DATA RECORDS:
/-- Supplies, clocks, reset, start and fault record (R24 to R36, R312, R430 to R438, R447). -/
structure Power where
  mode      : PowerMode
  vaon      : Bool
  rstLow    : Bool
  refclk    : Bool
  inh0      : Bool
  inh1      : Bool
  fsRun     : Bool            -- the present run has entered fail-silent (the source of AFTER_FS)
  vaonStart : Bool            -- no run has started since VAON was applied
  cause     : BitVec 3        -- DW_START_CAUSE.CAUSE
  causeFs   : Bool            -- DW_START_CAUSE.AFTER_FS
  warm      : Bool            -- FW_STATE.WARM
  fwReady   : Bool
  fwRan     : Bool            -- firmware of this start has set DW_FW_VERSION (R311)
  bistDone  : Bool
  bistPass  : Bool
  bistBlock : Byte
  bistTime  : BitVec 16
  supplyLow : BitVec 5
  storeLow  : BitVec 5     -- rails below what STORE_OK requires of them
  storeAt   : Option Nat   -- cycle of this run since which no rail is in storeLow; none: since before it
  lowAt     : SMap (Option Nat) -- cycle of this run since which a rail is in supplyLow; none: since before it
  storeOk   : Bool
  dieTemp   : BitVec 16
  battRaw   : BitVec 12
  coldStarts : Word           -- PID 0x1103
  warmWakes  : Word           -- PID 0x1104
  fr        : FaultRecord
  token     : Token
  deriving DecidableEq, Repr

/-- A frame that P22 has delivered to firmware: its bytes without FCS, the time stamp of a gPTP frame (R74), and what the
descriptor of a screen copy says (R192). -/
structure FwFrame where
  bytes : List Byte
  stamp : Option Nat
  copy  : Option (Port × BitVec 14 × Byte × Bool)
  deriving DecidableEq, Repr

/-- The switch: ports, buffer, queues, weirs, shapers (R68 to R176). -/
structure Switch where
  link     : BitVec 24
  rate     : SMap Nat         -- rate of the present link in Mb/s
  occ      : SMap Nat         -- cells held by each input
  arriving : List Arrival     -- frames that arrive, or whose stages have not ended
  inPeak   : SMap Nat
  spillPeak : Nat
  used     : SMap Bool        -- buffer cells in use
  frames   : SMap (Option Frame)
  nextFid  : Nat              -- number of the next frame
  leaves   : SMap Leaf        -- key port · 128 + class · 16 + domain
  classes  : SMap ClassQ      -- key port · 8 + class
  egress   : SMap Egress
  gates    : SMap Gate
  mills    : SMap Millrace
  seqGen   : SMap (BitVec 16)
  recovs   : SMap Recov
  rsLast   : Word             -- BUF_RS_LAST
  scrubPos : Nat              -- BUF_SCRUB_POS
  scrubLeft : Nat             -- half-cells left in an accelerated sweep
  scrubDue : Nat              -- cycle in which the next scrub read is due (R99)
  scrubHold : List (Nat × Nat × List Byte) -- corrected codewords that wait for their write-back: cycle, half-cell, symbols (R100)
  scrubAt  : Nat              -- the cycle after the one in which the last scrub read began
  readAt   : Nat              -- the cycle after the last one in which a traffic read began (R100)
  readHold : Nat              -- the cycle after the one in which a late scrub read delays a traffic read (R100)
  clsOld   : SMap (List Byte) -- class-table entries still in force, key port · 8 + class, until the next selection (R135)
  parOld   : SMap (Option (BitVec 64)) -- parameters of R158 still in force, by PID, until the next selection of their port
  parHist  : List (Nat × Nat × Nat) -- changes of parameters that act on later frames and lookups only: parameter, cycle, value before (R126, R202)
  agePhase : Nat              -- quarter of the aging sweep
  wire     : SMap (List Byte) -- last frame of a port, DA to FCS (the model's own, log entry 42)
  toFw     : Option FwFrame   -- last frame that P22 delivered to firmware (the model's own, log entry 42)
  toGw     : List (List Byte × Bool) -- frames that have left at P23 and that the gateway has not taken, without FCS; true: stomped
  deriving DecidableEq, Repr
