-- ==== Sys2Proof/Machine/Params.lean ====
section
/-! DEFINITION. The parameter space (R294 to R307): every PID with its type, range, access and default. -/

namespace Sys2Proof.Machine

/-- Value types of parameters (R285). -/
inductive PType where
  | u8 | u16 | u32 | u64 | s32
  deriving DecidableEq, Repr

/-- Width of a type in bits. -/
def PType.width : PType → Nat
  | .u8 => 8 | .u16 => 16 | .u32 => 32 | .u64 => 64 | .s32 => 32

/-- What a value must meet beside its numeric range. -/
inductive PCheck where
  | none | pow2 | mult125 | mode | canNominal | canFd | table8 | speedSource | rate | gwMac
  deriving DecidableEq, Repr

/-- One row of a parameter table: `count` PIDs from `base`. -/
structure PidRow where
  base  : Nat
  count : Nat
  type  : PType
  ro    : Bool
  lo    : Int
  hi    : Int
  dflt  : Int
  check : PCheck
  deriving DecidableEq, Repr

/-- A read-write row without a further check. -/
def rw (base count : Nat) (type : PType) (lo hi dflt : Int) : PidRow := ⟨base, count, type, false, lo, hi, dflt, .none⟩

/-- A read-write row with a further check. -/
def rwc (base count : Nat) (type : PType) (lo hi dflt : Int) (c : PCheck) : PidRow :=
  ⟨base, count, type, false, lo, hi, dflt, c⟩

/-- A read-only row (R296). -/
def ro (base count : Nat) (type : PType) : PidRow := ⟨base, count, type, true, 0, 0, 0, .none⟩

/-- Groups 0x01 to 0x03 (R94, R126, R299, R300). -/
def pidRowsA : List PidRow :=
  [ rw 0x0101 1 .u32 0 0xFFFFFFFF 0, rw 0x0102 1 .s32 90 125 115, ro 0x0103 1 .u32, ro 0x0104 1 .u64,
    rw 0x0105 1 .u32 0 0xFFFFFFFF 0, rw 0x0120 24 .u32 0 16384 1024, rw 0x0140 24 .u32 0 196608 49152,
    rw 0x0160 24 .u32 0 0xFFFFFF 0, rw 0x0180 8 .u32 1 196608 1024, rw 0x0188 8 .u32 144 196608 16384,
    rw 0x0190 8 .u8 0 3 1,
    rw 0x0210 1 .u32 0 1000000 300, rw 0x0220 22 .u8 0 1 1, rw 0x0240 8 .u8 0 1 0, rw 0x0248 2 .u8 0 0 0,
    rw 0x024A 8 .u8 0 2 2, rw 0x0252 2 .u8 0 1 0, rw 0x0260 10 .u8 0 1 0, rw 0x0270 8 .u8 0 1 1,
    rw 0x0280 24 .u16 64 9216 1522, rw 0x02A0 24 .u16 1 4094 1, rwc 0x02C0 24 .u8 0 255 0x1C .mode,
    rw 0x02E0 24 .u32 0 0xFFFFFF 0xFAC688,
    rw 0x0301 1 .u8 0 7 7, rw 0x0302 1 .u8 0 7 7, rw 0x0320 24 .u8 0 15 0, rw 0x0340 24 .u8 0 7 0,
    rw 0x0380 8 .u8 0 7 0, rw 0x0388 8 .u8 0 7 1, rw 0x0390 8 .u8 0 7 2, rw 0x0398 8 .u8 0 7 3,
    rw 0x03A0 8 .u8 0 7 4, rw 0x03A8 8 .u8 0 7 5, rw 0x03B0 8 .u8 0 7 6, rw 0x03B8 8 .u8 0 7 7 ]

/-- Groups 0x04 to 0x07 (R66, R158, R176, R202). -/
def pidRowsB : List PidRow :=
  [ rw 0x0401 1 .u16 100 400 125, rw 0x0402 1 .u32 20 1000000 100, rw 0x0410 16 .u16 1 1024 64,
    rw 0x0420 24 .u8 0 1 0, rw 0x0440 8 .u8 0 15 8, rw 0x0460 24 .u32 0 1000000 0,
    rwc 0x0480 24 .u32 0 25000 0 .rate, rw 0x04A0 24 .u8 0 1 0,
    rw 0x0501 1 .u8 0 2 1, rw 0x0502 1 .u8 0 127 0, rw 0x0503 1 .u8 0 1 1, rw 0x0504 1 .u8 2 10 3,
    rw 0x0505 1 .u32 10 10000 100, rw 0x0506 1 .u32 100 1000000000 1000, rw 0x0507 1 .u32 0 60000 1000,
    rw 0x0508 1 .u8 1 100 10, rw 0x0509 1 .u64 0 0xFFFFFFFFFFFF 0, rw 0x050A 1 .s32 (-1000) 1000 0,
    rw 0x0510 1 .u8 0 1 0, rwc 0x0511 1 .u16 16 16384 1024 .pow2, rw 0x0512 1 .u16 0 65535 0, rw 0x0513 1 .u8 0 15 2,
    rw 0x0514 1 .u8 1 64 8, rw 0x0515 1 .u16 1 10000 60, rw 0x0516 1 .u32 100 100000 10000, rw 0x0517 1 .u16 0 800 40,
    rw 0x0518 1 .u8 0 1 0, rw 0x0520 20 .u8 0 3 0, rw 0x0540 24 .s32 (-1000) 1000 0, rw 0x0560 24 .s32 (-1000) 1000 0,
    rw 0x0580 24 .u8 0 1 0, rw 0x05A0 24 .u8 0 255 255, rw 0x05C0 24 .u8 0 1 0,
    rw 0x0600 20 .u8 0 1 0,
    rw 0x0701 1 .u8 0 7 1, rw 0x0702 1 .u16 0 4095 0, rw 0x0703 1 .u8 0 1 0, rw 0x0720 8 .u32 100 86400000 5000,
    rw 0x0730 1 .u32 100 60000 2000, rw 0x0731 1 .u32 100 60000 1000, rw 0x0740 26 .u8 0 3 0 ]

/-- Groups 0x08 to 0x0B (R239, R240, R262, R301). -/
def pidRowsC : List PidRow :=
  [ rw 0x0800 32 .u8 0 3 0, rwc 0x0820 32 .u32 0 0xFFFFFFFF 0x1F1F7E00 .canNominal,
    rwc 0x0840 32 .u32 0 0xFFFFFFFF 0x07071E00 .canFd, rwc 0x0860 32 .u32 0 0xFFFFFFFF 0x01010400 .canFd,
    rwc 0x0880 32 .u16 0 0x1FF 0 .mode, rw 0x08A0 32 .u8 0 127 32, rw 0x08C0 32 .u8 0 3 0,
    rw 0x0900 16 .u8 0 2 0, rw 0x0910 16 .u16 1000 20000 19200, rw 0x0920 16 .u8 0 1 1, rw 0x0930 16 .u8 1 50 5,
    rw 0x0940 16 .u8 13 26 13, rw 0x0950 16 .u16 0 0x1FFF 0, rwc 0x0960 16 .u8 0 255 255 .table8,
    rw 0x0A00 2 .u8 0 1 1, rw 0x0A02 2 .u8 0 254 0, rw 0x0A04 2 .u8 1 255 8, rw 0x0A06 2 .u8 1 255 32,
    rw 0x0A08 2 .u8 0 255 0, rw 0x0A0A 2 .u8 1 255 128,
    rwc 0x0B01 1 .u64 0 0xFFFFFFFFFFFF 0 .gwMac, rw 0x0B02 1 .u8 0 8 2, rw 0x0B03 1 .u16 10 1000 10 ]

/-- Groups 0x0C to 0x11 (R302 to R307). -/
def pidRowsD : List PidRow :=
  [ rw 0x0C01 1 .u32 100 60000 1500, rw 0x0C02 1 .u16 1 1440 30, rw 0x0C03 1 .u16 10 10000 500,
    rwc 0x0C04 1 .u16 500 5000 1000 .mult125, rw 0x0C05 1 .u8 0 255 0, rw 0x0C06 1 .u16 0 65535 0,
    rw 0x0C07 1 .u16 1 4094 1, rw 0x0C10 1 .u32 0 0xFFFFFFFF 0, rw 0x0C11 1 .u16 0 0x7FF 0x680,
    rw 0x0C20 4 .u8 0 3 3, rw 0x0C24 4 .u16 10 10000 100, rw 0x0C28 1 .u32 0 0xFFFFFFFF 0xFFFFFFFF,
    rw 0x0C29 1 .u16 0 65535 65535, rw 0x0C2A 1 .u8 0 255 255, rw 0x0C30 1 .u8 0 1 1,
    rw 0x0D01 1 .u8 0 1 0, rw 0x0D02 1 .u8 1 2 1, rw 0x0D03 1 .u8 0 1 1, rw 0x0D04 1 .u16 1 1000 10,
    ro 0x0D10 1 .u32, ro 0x0D11 1 .u32,
    rw 0x0E01 1 .u8 0 15 15, rw 0x0E02 1 .u8 0 1 1, ro 0x0E03 1 .u8,
    rwc 0x0F01 1 .u16 0 65535 65535 .speedSource, rw 0x0F02 1 .u16 6000 30000 11500, rw 0x0F03 1 .u32 1 20000 7324,
    ro 0x0F04 1 .u8, rw 0x0F05 1 .u8 0 1 1, rw 0x0F06 1 .u16 1 65535 0x1000, rw 0x0F07 1 .u32 0 0xFFFFFFFF 0,
    ro 0x0F10 3 .u32, ro 0x1001 1 .u8, ro 0x1002 3 .u32, ro 0x1101 1 .s32, ro 0x1102 1 .u16, ro 0x1103 2 .u32 ]

/-- The parameter space of R298. -/
def pidRows : List PidRow := pidRowsA ++ pidRowsB ++ pidRowsC ++ pidRowsD

/-- The row of a PID; none: the PID is unknown (R294). -/
def pidRow? (pid : Nat) : Option PidRow := pidRows.find? (fun r => r.base ≤ pid && pid < r.base + r.count)

/-- The default of a PID, coded in its type's width. -/
def pidDefault (pid : Nat) : Nat :=
  match pidRow? pid with
  | some r => (r.dflt % (2 ^ r.type.width : Nat)).toNat
  | none => 0

/-- The value of a parameter, as PARAM_GET would show its bits. -/
def State.param (s : State) (pid : Nat) : Nat :=
  match SMap.get none s.params pid with
  | some v => v.toNat
  | none => pidDefault pid

/-- The value of an S32 parameter. -/
def State.paramInt (s : State) (pid : Nat) : Int := sext 32 (s.param pid)

/-- A parameter of a switch or option: bit `i`. -/
def State.paramBit (s : State) (pid i : Nat) : Bool := (s.param pid).testBit i

/-- The value of a port's parameter of R158 that is in force: a write takes effect at the port's next selection. -/
def State.inForce (s : State) (pid : Nat) : Nat :=
  match SMap.get none s.sw.parOld pid with
  | some v => v.toNat
  | none => s.param pid

/-- Bit `i` of a port's parameter of R158 that is in force. -/
def State.inForceBit (s : State) (pid i : Nat) : Bool := (s.inForce pid).testBit i

/-- Store a parameter; its default is stored as no entry. -/
def State.setParam (s : State) (pid v : Nat) : State :=
  { s with params := SMap.set none s.params pid (if v = pidDefault pid then none else some (BitVec.ofNat 64 v)) }

/-- A field value inside the check of its row. `v` holds the bits of the request in the width of the type. -/
def PCheck.ok (c : PCheck) (pid v : Nat) : Bool :=
  match c with
  | .none => true
  | .pow2 => v != 0 && 2 ^ Nat.log2 v == v
  | .mult125 => v % 125 == 0
  -- acceptable frame types 0 to 2 (R94); the options of a CAN channel: mode switching only without error signalling
  | .mode => if pid < 0x0800 then v % 4 < 3 else !(bit v 4 && bit v 5)
  -- TSEG1 2 to 256, TSEG2 and SJW 1 to 128; every other bit zero (R239)
  | .canNominal => v &&& 0x80800000 == 0 && bits v 15 8 ≥ 1
  | .canFd => v &&& 0xF0F0E0E0 == 0
  | .table8 => v < 8 || v == 255
  | .speedSource => v < 2048 || v == 65535
  -- the line rate of R467 in Mb/s is checked with the present interface mode where the value is written
  | .rate => true
  -- a unicast address: byte 0 first on the wire, group bit clear (R262)
  | .gwMac => !bit v 0

/-- The bits of a request value are inside the range of the row. -/
def PidRow.inRange (r : PidRow) (pid v : Nat) : Bool :=
  let i : Int := if r.type = .s32 then sext 32 v else (v : Int)
  r.lo ≤ i && i ≤ r.hi && r.check.ok pid v

/-! Parameters of a lookup and of a frame (R126, R202). -/

/-- A parameter as it applies to a frame whose first byte came, or a lookup that began, in cycle `t`: a change acts on those that begin after it
(R126, R202). -/
def State.paramFor (s : State) (t pid : Nat) : Nat :=
  match s.sw.parHist.find? (fun x => x.1 = pid && t ≤ x.2.1) with
  | some x => x.2.2
  | none => s.param pid

/-- A step of a lookup that began in cycle `t`, with the parameters as they apply to it (R202). -/
def State.asOf (s : State) (t : Nat) (f : State → State) : State :=
  let old := s.sw.parHist.filter (fun x => t ≤ x.2.1)
  if old.isEmpty then f s
  else { f (old.foldr (fun x v => v.setParam x.1 x.2.2) s) with params := s.params }

end Sys2Proof.Machine
end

PROBLEM DETAILS: A single number is expected: how many lines in the entries above hold the word "cells".

EXERCISE RESPONSE: 3